**Exercise requirements**
Produce as output only the lines below starting at the line with "let va := s.G 1 + (0#13).signExtend 64" and continuing through the line with "field that spells", each one exactly as written.

Data in this exercise START

-- ==== Sys2Proof/Laws/PerInstr.lean ====
section
/-! SUPPORT. The round trip, one lemma per constructor: a well-formed instruction of a thread decodes from its own
words; the steps of the other agents have no words. -/

set_option linter.unusedSimpArgs false
set_option linter.unusedTactic false
set_option linter.unreachableTactic false

namespace Sys2Proof

/-- What the round trip says of one instruction. -/
def Laws.RoundTrip.Statement (i : Instr) : Prop :=
  i.WellFormed →
    match encode i with
    | some w => agentStep i = false ∧ decode w.first w.second = .ok i
    | none => agentStep i = true
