@[simp] theorem me_onMe (s : State) (f : Ctx → Ctx) : (s.onMe f).me = f s.me := by
  show (s.onCtx s.cur f).ctx s.cur = _
  simp [State.me]

theorem onMe_onMe (s : State) (f g : Ctx → Ctx) : (s.onMe f).onMe g = s.onMe (fun c => g (f c)) :=
  onCtx_onCtx s s.cur f g

theorem ctx_onMe_ne (s : State) {u : Tid} (f : Ctx → Ctx) (h : u ≠ s.cur) : (s.onMe f).ctx u = s.ctx u :=
  ctx_onCtx_ne s f h

theorem onMe_congr (s : State) {f g : Ctx → Ctx} (h : f s.me = g s.me) : s.onMe f = s.onMe g := by
  unfold State.onMe State.onCtx
  exact congrArg _ h

@[simp] theorem onMe_id (s : State) : s.onMe (fun c => c) = s := by
  simp [State.onMe, State.onCtx]
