theorem witness_StepRunsTheDecodedInstruction :
    (let s := testWord 0x08641000
     s.agenda = [] ∧ s.me.run = .running ∧ s.pendingStep s.cur = none ∧ s.fetchWords s.cur s.pc = .ok (0x08641000#32, 0) ∧
      decode 0x08641000#32 0 = .ok (.add 3 4 2) ∧ s.me.fxBlocks (.add 3 4 2) = false ∧ s.lanesTaken (.add 3 4 2) = false ∧
      s.storesBlock (.add 3 4 2) = false ∧ s.wordsWait s.cur s.pc = none) ∧
    (let s : State := { testWord 0x08641000 with agenda := [.run ⟨0, .n⟩] }
     let u : State := { s with agenda := [], cur := ⟨0, .n⟩ }
     (∃ t as, s.agenda = .run t :: as ∧ u = { s with agenda := as, cur := t }) ∧ u.me.run = .running ∧
      u.pendingStep u.cur = none ∧ u.fetchWords u.cur u.pc = .ok (0x08641000#32, 0)) ∧
    (let s : State := { testBase with agenda := [.event .clockTick] }
     s.agenda = .event .clockTick :: [] ∧ agentStep .clockTick = true) ∧
    ((testBase.ctx ⟨0, .n⟩).resumed = none ∧ (testBase.ctx ⟨0, .n⟩).estep = false) ∧
    (let s := testWord 0
     s.agenda = [] ∧ s.me.run = .running ∧ s.pendingStep s.cur = none ∧ s.txs = [] ∧ s.fetchWords s.cur s.pc = .ok (0, 0) ∧
      decode 0 0 = .error .unassignedMajor) ∧
    (let s := testCtx (fun c => { c with pc := 0x40000000#64 })
     s.agenda = [] ∧ s.me.run = .running ∧ s.pendingStep s.cur = none ∧ s.txs = [] ∧
      s.fetchWords s.cur s.pc = .error (.page, 0x40000000#64, true)) := by
  refine ⟨by decide, ⟨⟨⟨0, .n⟩, [], rfl, rfl⟩, by decide⟩, by decide, by decide, by decide, by decide⟩

/-! ### Scalar instructions -/

theorem witness_AluResults : (31#5 : BitVec 5) ≠ 0 ∧ (30#5 : BitVec 5) ≠ 31 := by decide

theorem witness_CountsAndImmediateResults : (3 : Nat) ≤ 64 ∧ (3 : Nat) < 64 := by decide

theorem witness_JumpsLinkAndTrap :
    (testBase.G 1 + (4#16).signExtend 64).toNat % 4 = 0 ∧ (testBase.G 1 + (2#16).signExtend 64).toNat % 4 ≠ 0 := by decide

theorem witness_FpResults : isFpType 2 = true ∧ (Instr.fcvt 1 2 4 2).WellFormed ∧ (Instr.fcvt 1 2 0 5).WellFormed ∧
    exactValue (typeFmt 0) 0x3F80 = some 1 ∧ exactValue (typeFmt 0) 0x8000 = some 0 ∧ (0 : ℚ) < 1 ∧ 4 ≤ (5#3).toNat ∧
    (let f := typeFmt 0
     let minus (v : Nat) : Bool := v / 2 ^ (f.eb + f.mb) % 2 == 1
     let special (v : Nat) : Prop := v / 2 ^ f.mb % 2 ^ f.eb = 2 ^ f.eb - 1
     isFpType 0 = true ∧ (special 0x7F80 ∧ 0x7F80 % 2 ^ f.mb = 0 ∧ minus 0x7F80 = false) ∧
      (special 0xFF80 ∧ 0xFF80 % 2 ^ f.mb = 0 ∧ minus 0xFF80 = true) ∧ (¬special 0x3F80 ∧ 0x3F80 % 2 ^ (f.eb + f.mb) ≠ 0) ∧
      0x8000 % 2 ^ (f.eb + f.mb) = 0 ∧ (special 0x7F81 ∧ 0x7F81 % 2 ^ f.mb ≠ 0 ∧ 0x7F81 % 2 ^ f.mb < 2 ^ (f.mb - 1)) ∧
      (special 0x7FC0 ∧ 0x7FC0 % 2 ^ f.mb ≠ 0 ∧ ¬0x7FC0 % 2 ^ f.mb < 2 ^ (f.mb - 1))) := by
  refine ⟨by decide, by decide, by decide, ?_, ?_, by norm_num, by decide, by decide⟩ <;>
    · rw [show typeFmt 0 = ⟨8, 7⟩ from rfl]; norm_num [exactValue]

theorem witness_NanOperandsGiveTheDefaultNan :
    let f := typeFmt 0
    let isNan (v : Nat) : Prop := v / 2 ^ f.mb % 2 ^ f.eb = 2 ^ f.eb - 1 ∧ v % 2 ^ f.mb ≠ 0
    isFpType 0 = true ∧ (isNan 0x7F81 ∧ 0x7F81 % 2 ^ f.mb < 2 ^ (f.mb - 1)) ∧ (isNan 0x7FC1 ∧ ¬ 0x7FC1 % 2 ^ f.mb < 2 ^ (f.mb - 1)) ∧
    (0x7F80 / 2 ^ f.mb % 2 ^ f.eb = 2 ^ f.eb - 1 ∧ 0x7F80 % 2 ^ f.mb = 0) ∧ 0x8000 % 2 ^ (f.eb + f.mb) = 0 ∧
    (0xBF80 / 2 ^ (f.eb + f.mb) % 2 = 1 ∧ 0xBF80 % 2 ^ (f.eb + f.mb) ≠ 0 ∧ ¬ isNan 0xBF80) ∧ 0x60 % 64 = 0x20 := by decide

/-! ### Scalar memory -/

theorem test_reach_both : Reachable testBase 0x100 8 .both (testLeaf 0x100) ∧ Reachable testBase 0x100 8 .read (testLeaf 0x100) ∧
    Reachable testBase 0x107 1 .write (testLeaf 0x107) :=
  ⟨test_reach (by decide), test_reach (by decide), test_reach (by decide)⟩

theorem witness_ScalarLoadsAndStores :
    Reachable testBase (testBase.G 0 + (0x100#13).signExtend 64) (widthBytes 6) .read (testLeaf 0x100) ∧
    Reachable testBase (testBase.G 0 + (0x100#11).signExtend 64) (widthBytes 6) .read (testLeaf 0x100) ∧
    Memory.wf memDefault testBase.mem = true ∧
    Reachable testBase (testBase.G 0 + (0x107#13).signExtend 64) (widthBytes 0) .write (testLeaf 0x107) ∧
    Reachable testBase (testBase.G 0 + (0x107#11).signExtend 64) (widthBytes 0) .write (testLeaf 0x107) :=
  ⟨test_reach_both.2.1, test_reach_both.2.1, by decide, test_reach_both.2.2, test_reach_both.2.2⟩

theorem witness_AtomicResults : testBase.me.txa = false ∧ Memory.wf memDefault testBase.mem = true ∧
    Reachable (testCtx (fun c => c.setG 1 0x100)) ((testCtx (fun c => c.setG 1 0x100)).G 1) 8 .both (testLeaf 0x100) :=
  ⟨by decide, by decide, test_reach (by decide)⟩

theorem witness_MisalignedAndTileAccesses :
    (testBase.G 0 + (1#13).signExtend 64).toNat % widthBytes 2 ≠ 0 ∧
    (let s := testCtx (fun c => c.setG 1 4)
     s.me.txa = false ∧ (s.G 1).toNat % amoBytes 1 ≠ 0) ∧
    (let s := testCtx (fun c => { c.setG 1 (tileVa + 0x1FFF8#64) with board := some testPos })
     let va := s.G 1 + (0#13).signExtend 64
     va.toNat % widthBytes 6 = 0 ∧ regionOf va = some .tile ∧ s.me.txa = false ∧ s.me.tilePlace va = some (0, 0x1FFF8) ∧
      s.me.dataWaits 0 0x1FFF8 (widthBytes 6) = false) := by decide
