-- ==== Sys2Proof/WellFormed.lean ====
section
/-! DEFINITION. When a term of `Instr` is a command the wire can carry: every list fits the length field that spells
it (spec/30_encoding.md R91, R93, R94). All other fields have their width in their type. -/

namespace Sys2Proof

/-- A u16 length field can spell the length of the list (R92: `size:u16`, `n:u16`). -/
def fitsU16 (words : List Word32) : Bool := decide (words.length < 65536)

/-- A segment of R94: its word count fits `size:u16` (R32). -/
def Segment.wellFormed (g : Segment) : Bool := fitsU16 g.code

/-- A table entry of R94: the number of segments fits `nseg:u8`, and each segment is well-formed. -/
def entryWellFormed (segs : List Segment) : Bool :=
  decide (segs.length < 256) && segs.all Segment.wellFormed

/-- A table of R94: its 27 entries are well-formed. -/
def OverlayTable.wellFormed (t : OverlayTable) : Bool := t.toList.all entryWellFormed

/-- A command the byte format of R90 to R94 can spell. -/
def Instr.wellFormed : Instr → Bool
  | .hudiWriteAseram _ words => fitsU16 words
  | .hudiStartOverlay _ payload => fitsU16 payload
  | .hudiLoadTable (some t) => t.wellFormed
  | _ => true

end Sys2Proof
end

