-- ==== Sys2Proof/Certificates/Slice0/Obligations.lean ====
section
/-! DEFINITION. The statements about the machine, for the provers. Each docstring names the rule of spec/ it formalises,
and says where the spec marks the rule as its own choice (a decision D<n> of spec/92_eei_decisions.md) or the model
chose (a log entry). "`exec` of a command" is one step of it (R21); `execTimes n` is n steps, the whole command.
`Config.params`, `Config.draw` and `Config.unspecified` are opaque, so each statement holds for all their values. -/

open Sys2Proof Sys2Proof.Machine

/-! ### Commands as bytes (spec/30_encoding.md) -/

/-- R90 to R94: decoding the bytes of a well-formed command, whatever follows them, gives it back. -/
def Obligations.DecodeEncodeAgree : Prop :=
  ∀ (i : Instr) (rest : List Byte), i.wellFormed = true → decode (encode i ++ rest) = .ok (i, rest)

/-- R90 to R95: what the decoder accepts is a well-formed command's bytes and then the rest, so no byte string has two
readings and no bit of a command is dropped. -/
def Obligations.DecodeAcceptsOnlyEncodings : Prop :=
  ∀ (bytes : List Byte) (i : Instr) (rest : List Byte), decode bytes = .ok (i, rest) →
    i.wellFormed = true ∧ bytes = encode i ++ rest

/-- R93: a command has the length its fields spell, and a byte string shorter than that is no command (D2). -/
def Obligations.LengthOfCommands : Prop :=
  ∀ i : Instr, i.wellFormed = true →
    (encode i).length = i.byteLength ∧
      ∀ n, n < i.byteLength → decode ((encode i).take n) = .error .badCommand

/-- R95, R318 (D48): an idle sequencer refuses a reserved id, a truncated command and a bad `valid` byte with
FAIL(BAD_COMMAND), no event and no other change. THE MODEL'S CHOICE (log entry 7): that an empty message is refused so
too, and that a refused message is taken off the port whole, whatever bytes follow in it. -/
def Obligations.MalformedMessagesRefused : Prop :=
  ∀ (s : State) (msg : List Byte) (rest : List (List Byte)),
    s.resetReq = false → s.seq = .idle → s.inbox = msg :: rest →
    (msg = [] ∨ (∃ c bs, msg = c :: bs ∧ c ∉ commandIds) ∨ (∃ v bs, msg = 0x1E :: v :: bs ∧ v ≠ 0 ∧ v ≠ 1)
      ∨ ∃ (i : Instr) (n : Nat), i.wellFormed = true ∧ n < i.byteLength ∧ msg = (encode i).take n) →
    step s = .next
      { s with inbox := rest, res := ⟨.fail, .kind .badCommand, .none⟩,
               results := s.results ++ [⟨.fail, .kind .badCommand, .none⟩] }

/-- R165 (D29): HUDI_SDIR with one of the 243 other opcodes is refused with FAIL(BAD_OPCODE), no event and no other
change, so it never reaches the TAP port. THE MODEL'S CHOICE (log entry 7): bytes `bs` after the opcode are ignored with
their message. -/
def Obligations.ReservedOpcodesRefused : Prop :=
  ∀ (s : State) (op : Byte) (bs : List Byte) (rest : List (List Byte)),
    s.resetReq = false → s.seq = .idle → s.inbox = (0x10 :: op :: bs) :: rest → op ∉ sdirOpcodes →
    step s = .next
      { s with inbox := rest, res := ⟨.fail, .kind .badOpcode, .none⟩,
               results := s.results ++ [⟨.fail, .kind .badOpcode, .none⟩] }

/-- spec/95_test_vectors.md 2.7 and section 3: words written out there decode to the commands they stand for. -/
def Obligations.SpecWordsDecode : Prop :=
  decode [0x01, 0x02] = .ok (.tmcResetBypass 2, [])
    ∧ decode [0x04, 0x00, 0x02] = .ok (.tmcSetPadding 512, [])
    ∧ decode [0x24, 0x00, 0x00, 0x01, 0x00, 0xEF, 0xBE, 0x00, 0x00] = .ok (.flashProgram 0x00010000 0x0000BEEF, [])
    ∧ decode [0x15, 0xA0, 0x02, 0x00, 0xFC, 0x02, 0x00, 0x01, 0x00, 0x00, 0x00, 0x02, 0x00, 0x00, 0x00]
        = .ok (.hudiWriteAseram 0xFC0002A0 [0x1, 0x2], [])
    ∧ decode [0x17, 0x15, 0x01, 0x00, 0x55, 0x55, 0xAA, 0xAA] = .ok (.hudiStartOverlay 21 [0xAAAA5555], [])
    ∧ decode [0x10, 0xFF] = .ok (.sdirBypass, [])
    ∧ decode [0x1E, 0x00] = .ok (.hudiLoadTable none, [])
    ∧ decode [0x30, 0x78, 0x56, 0x34, 0x12] = .ok (.dsuPeek 0x12345678, [])
    ∧ decode [0x22, 0x00, 0x00, 0x02, 0x00] = .ok (.flashEraseBlock 0x00020000, [])

/-- R109: no 16-bit key matches the rows of two different mnemonics. -/
def Obligations.OpcodeRowsDoNotOverlap : Prop :=
  ∀ (i j : Instr) (key : Word16),
    key &&& i.rowMask = i.rowMatch → key &&& j.rowMask = j.rowMatch → i.mnemonic = j.mnemonic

Data in this exercise END

**Answer to the problem**
     let va := s.G 1 + (0#13).signExtend 64
     va.toNat % widthBytes 6 = 0 ∧ regionOf va = some .tile ∧ s.me.txa = false ∧ s.me.tilePlace va = some (0, 0x1FFF8) ∧
      s.me.dataWaits 0 0x1FFF8 (widthBytes 6) = false) := by decide
-- ==== Sys2Proof/WellFormed.lean ====
section
/-! DEFINITION. When a term of `Instr` is a command the wire can carry: every list fits the length field that spells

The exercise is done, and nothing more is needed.